EXERCISE INSTRUCTIONS » From the top of the records below, return each line exactly, ending with the line that contains "(s.setMsgTypeId v).rlen = s.rlen := rfl".

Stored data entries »

- - - - - - -

@[simp] theorem State.setMsgTypeId_cfg (s : State) (v : BitVec 17) : (s.setMsgTypeId v).cfg = s.cfg := rfl
@[simp] theorem State.setMsgTypeId_obuf (s : State) (v : BitVec 17) : (s.setMsgTypeId v).obuf = s.obuf := rfl
@[simp] theorem State.setMsgTypeId_wpos (s : State) (v : BitVec 17) : (s.setMsgTypeId v).wpos = s.wpos := rfl
@[simp] theorem State.setMsgTypeId_ibuf (s : State) (v : BitVec 17) : (s.setMsgTypeId v).ibuf = s.ibuf := rfl
@[simp] theorem State.setMsgTypeId_rlen (s : State) (v : BitVec 17) : (s.setMsgTypeId v).rlen = s.rlen := rfl
@[simp] theorem State.setMsgTypeId_rpos (s : State) (v : BitVec 17) : (s.setMsgTypeId v).rpos = s.rpos := rfl
@[simp] theorem State.setMsgTypeId_crcKind (s : State) (v : BitVec 17) : (s.setMsgTypeId v).crcKind = s.crcKind := rfl
@[simp] theorem State.setMsgTypeId_crcAcc (s : State) (v : BitVec 17) : (s.setMsgTypeId v).crcAcc = s.crcAcc := rfl
@[simp] theorem State.setMsgTypeId_desc (s : State) (v : BitVec 17) : (s.setMsgTypeId v).desc = s.desc := rfl
@[simp] theorem State.setMsgTypeId_msgNfields (s : State) (v : BitVec 17) : (s.setMsgTypeId v).msgNfields = s.msgNfields := rfl
@[simp] theorem State.setMsgTypeId_msgTypeId (s : State) (v : BitVec 17) : (s.setMsgTypeId v).msgTypeId = v := rfl
@[simp] theorem State.setMsgTypeId_msgMaxb (s : State) (v : BitVec 17) : (s.setMsgTypeId v).msgMaxb = s.msgMaxb := rfl
@[simp] theorem State.setMsgTypeId_val (s : State) (v : BitVec 17) : (s.setMsgTypeId v).val = s.val := rfl
@[simp] theorem State.setMsgTypeId_vb (s : State) (v : BitVec 17) : (s.setMsgTypeId v).vb = s.vb := rfl
@[simp] theorem State.setMsgTypeId_routeTx (s : State) (v : BitVec 17) : (s.setMsgTypeId v).routeTx = s.routeTx := rfl
@[simp] theorem State.setMsgTypeId_routeRx (s : State) (v : BitVec 17) : (s.setMsgTypeId v).routeRx = s.routeRx := rfl
@[simp] theorem State.setMsgTypeId_tagRx (s : State) (v : BitVec 17) : (s.setMsgTypeId v).tagRx = s.tagRx := rfl
@[simp] theorem State.setMsgTypeId_port (s : State) (v : BitVec 17) : (s.setMsgTypeId v).port = s.port := rfl
@[simp] theorem State.setMsgTypeId_response (s : State) (v : BitVec 17) : (s.setMsgTypeId v).response = s.response := rfl
@[simp] theorem State.setMsgTypeId_draws (s : State) (v : BitVec 17) : (s.setMsgTypeId v).draws = s.draws := rfl

@[simp] theorem State.setMsgMaxb_cfg (s : State) (v : BitVec 33) : (s.setMsgMaxb v).cfg = s.cfg := rfl
@[simp] theorem State.setMsgMaxb_obuf (s : State) (v : BitVec 33) : (s.setMsgMaxb v).obuf = s.obuf := rfl
@[simp] theorem State.setMsgMaxb_wpos (s : State) (v : BitVec 33) : (s.setMsgMaxb v).wpos = s.wpos := rfl
@[simp] theorem State.setMsgMaxb_ibuf (s : State) (v : BitVec 33) : (s.setMsgMaxb v).ibuf = s.ibuf := rfl
@[simp] theorem State.setMsgMaxb_rlen (s : State) (v : BitVec 33) : (s.setMsgMaxb v).rlen = s.rlen := rfl
@[simp] theorem State.setMsgMaxb_rpos (s : State) (v : BitVec 33) : (s.setMsgMaxb v).rpos = s.rpos := rfl
@[simp] theorem State.setMsgMaxb_crcKind (s : State) (v : BitVec 33) : (s.setMsgMaxb v).crcKind = s.crcKind := rfl
@[simp] theorem State.setMsgMaxb_crcAcc (s : State) (v : BitVec 33) : (s.setMsgMaxb v).crcAcc = s.crcAcc := rfl
@[simp] theorem State.setMsgMaxb_desc (s : State) (v : BitVec 33) : (s.setMsgMaxb v).desc = s.desc := rfl
@[simp] theorem State.setMsgMaxb_msgNfields (s : State) (v : BitVec 33) : (s.setMsgMaxb v).msgNfields = s.msgNfields := rfl
@[simp] theorem State.setMsgMaxb_msgTypeId (s : State) (v : BitVec 33) : (s.setMsgMaxb v).msgTypeId = s.msgTypeId := rfl
@[simp] theorem State.setMsgMaxb_msgMaxb (s : State) (v : BitVec 33) : (s.setMsgMaxb v).msgMaxb = v := rfl
@[simp] theorem State.setMsgMaxb_val (s : State) (v : BitVec 33) : (s.setMsgMaxb v).val = s.val := rfl
@[simp] theorem State.setMsgMaxb_vb (s : State) (v : BitVec 33) : (s.setMsgMaxb v).vb = s.vb := rfl
@[simp] theorem State.setMsgMaxb_routeTx (s : State) (v : BitVec 33) : (s.setMsgMaxb v).routeTx = s.routeTx := rfl
@[simp] theorem State.setMsgMaxb_routeRx (s : State) (v : BitVec 33) : (s.setMsgMaxb v).routeRx = s.routeRx := rfl
@[simp] theorem State.setMsgMaxb_tagRx (s : State) (v : BitVec 33) : (s.setMsgMaxb v).tagRx = s.tagRx := rfl
@[simp] theorem State.setMsgMaxb_port (s : State) (v : BitVec 33) : (s.setMsgMaxb v).port = s.port := rfl
@[simp] theorem State.setMsgMaxb_response (s : State) (v : BitVec 33) : (s.setMsgMaxb v).response = s.response := rfl
@[simp] theorem State.setMsgMaxb_draws (s : State) (v : BitVec 33) : (s.setMsgMaxb v).draws = s.draws := rfl

@[simp] theorem State.setVal_cfg (s : State) (v : Memory 64) : (s.setVal v).cfg = s.cfg := rfl
@[simp] theorem State.setVal_obuf (s : State) (v : Memory 64) : (s.setVal v).obuf = s.obuf := rfl
@[simp] theorem State.setVal_wpos (s : State) (v : Memory 64) : (s.setVal v).wpos = s.wpos := rfl
@[simp] theorem State.setVal_ibuf (s : State) (v : Memory 64) : (s.setVal v).ibuf = s.ibuf := rfl
@[simp] theorem State.setVal_rlen (s : State) (v : Memory 64) : (s.setVal v).rlen = s.rlen := rfl
@[simp] theorem State.setVal_rpos (s : State) (v : Memory 64) : (s.setVal v).rpos = s.rpos := rfl
@[simp] theorem State.setVal_crcKind (s : State) (v : Memory 64) : (s.setVal v).crcKind = s.crcKind := rfl
@[simp] theorem State.setVal_crcAcc (s : State) (v : Memory 64) : (s.setVal v).crcAcc = s.crcAcc := rfl
@[simp] theorem State.setVal_desc (s : State) (v : Memory 64) : (s.setVal v).desc = s.desc := rfl
@[simp] theorem State.setVal_msgNfields (s : State) (v : Memory 64) : (s.setVal v).msgNfields = s.msgNfields := rfl
@[simp] theorem State.setVal_msgTypeId (s : State) (v : Memory 64) : (s.setVal v).msgTypeId = s.msgTypeId := rfl
@[simp] theorem State.setVal_msgMaxb (s : State) (v : Memory 64) : (s.setVal v).msgMaxb = s.msgMaxb := rfl
@[simp] theorem State.setVal_val (s : State) (v : Memory 64) : (s.setVal v).val = v := rfl
@[simp] theorem State.setVal_vb (s : State) (v : Memory 64) : (s.setVal v).vb = s.vb := rfl
@[simp] theorem State.setVal_routeTx (s : State) (v : Memory 64) : (s.setVal v).routeTx = s.routeTx := rfl
@[simp] theorem State.setVal_routeRx (s : State) (v : Memory 64) : (s.setVal v).routeRx = s.routeRx := rfl
@[simp] theorem State.setVal_tagRx (s : State) (v : Memory 64) : (s.setVal v).tagRx = s.tagRx := rfl
@[simp] theorem State.setVal_port (s : State) (v : Memory 64) : (s.setVal v).port = s.port := rfl
@[simp] theorem State.setVal_response (s : State) (v : Memory 64) : (s.setVal v).response = s.response := rfl
@[simp] theorem State.setVal_draws (s : State) (v : Memory 64) : (s.setVal v).draws = s.draws := rfl

@[simp] theorem State.setVb_cfg (s : State) (v : Memory 8) : (s.setVb v).cfg = s.cfg := rfl
@[simp] theorem State.setVb_obuf (s : State) (v : Memory 8) : (s.setVb v).obuf = s.obuf := rfl
@[simp] theorem State.setVb_wpos (s : State) (v : Memory 8) : (s.setVb v).wpos = s.wpos := rfl
@[simp] theorem State.setVb_ibuf (s : State) (v : Memory 8) : (s.setVb v).ibuf = s.ibuf := rfl
@[simp] theorem State.setVb_rlen (s : State) (v : Memory 8) : (s.setVb v).rlen = s.rlen := rfl
@[simp] theorem State.setVb_rpos (s : State) (v : Memory 8) : (s.setVb v).rpos = s.rpos := rfl
@[simp] theorem State.setVb_crcKind (s : State) (v : Memory 8) : (s.setVb v).crcKind = s.crcKind := rfl
@[simp] theorem State.setVb_crcAcc (s : State) (v : Memory 8) : (s.setVb v).crcAcc = s.crcAcc := rfl
@[simp] theorem State.setVb_desc (s : State) (v : Memory 8) : (s.setVb v).desc = s.desc := rfl
@[simp] theorem State.setVb_msgNfields (s : State) (v : Memory 8) : (s.setVb v).msgNfields = s.msgNfields := rfl
@[simp] theorem State.setVb_msgTypeId (s : State) (v : Memory 8) : (s.setVb v).msgTypeId = s.msgTypeId := rfl
@[simp] theorem State.setVb_msgMaxb (s : State) (v : Memory 8) : (s.setVb v).msgMaxb = s.msgMaxb := rfl
@[simp] theorem State.setVb_val (s : State) (v : Memory 8) : (s.setVb v).val = s.val := rfl
@[simp] theorem State.setVb_vb (s : State) (v : Memory 8) : (s.setVb v).vb = v := rfl
@[simp] theorem State.setVb_routeTx (s : State) (v : Memory 8) : (s.setVb v).routeTx = s.routeTx := rfl
@[simp] theorem State.setVb_routeRx (s : State) (v : Memory 8) : (s.setVb v).routeRx = s.routeRx := rfl
@[simp] theorem State.setVb_tagRx (s : State) (v : Memory 8) : (s.setVb v).tagRx = s.tagRx := rfl
@[simp] theorem State.setVb_port (s : State) (v : Memory 8) : (s.setVb v).port = s.port := rfl
@[simp] theorem State.setVb_response (s : State) (v : Memory 8) : (s.setVb v).response = s.response := rfl
@[simp] theorem State.setVb_draws (s : State) (v : Memory 8) : (s.setVb v).draws = s.draws := rfl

- - - - - - -

OUTPUT FOR THIS TASK »
@[simp] theorem State.setMsgTypeId_cfg (s : State) (v : BitVec 17) : (s.setMsgTypeId v).cfg = s.cfg := rfl
@[simp] theorem State.setMsgTypeId_obuf (s : State) (v : BitVec 17) : (s.setMsgTypeId v).obuf = s.obuf := rfl
@[simp] theorem State.setMsgTypeId_wpos (s : State) (v : BitVec 17) : (s.setMsgTypeId v).wpos = s.wpos := rfl
@[simp] theorem State.setMsgTypeId_ibuf (s : State) (v : BitVec 17) : (s.setMsgTypeId v).ibuf = s.ibuf := rfl
@[simp] theorem State.setMsgTypeId_rlen (s : State) (v : BitVec 17) : (s.setMsgTypeId v).rlen = s.rlen := rfl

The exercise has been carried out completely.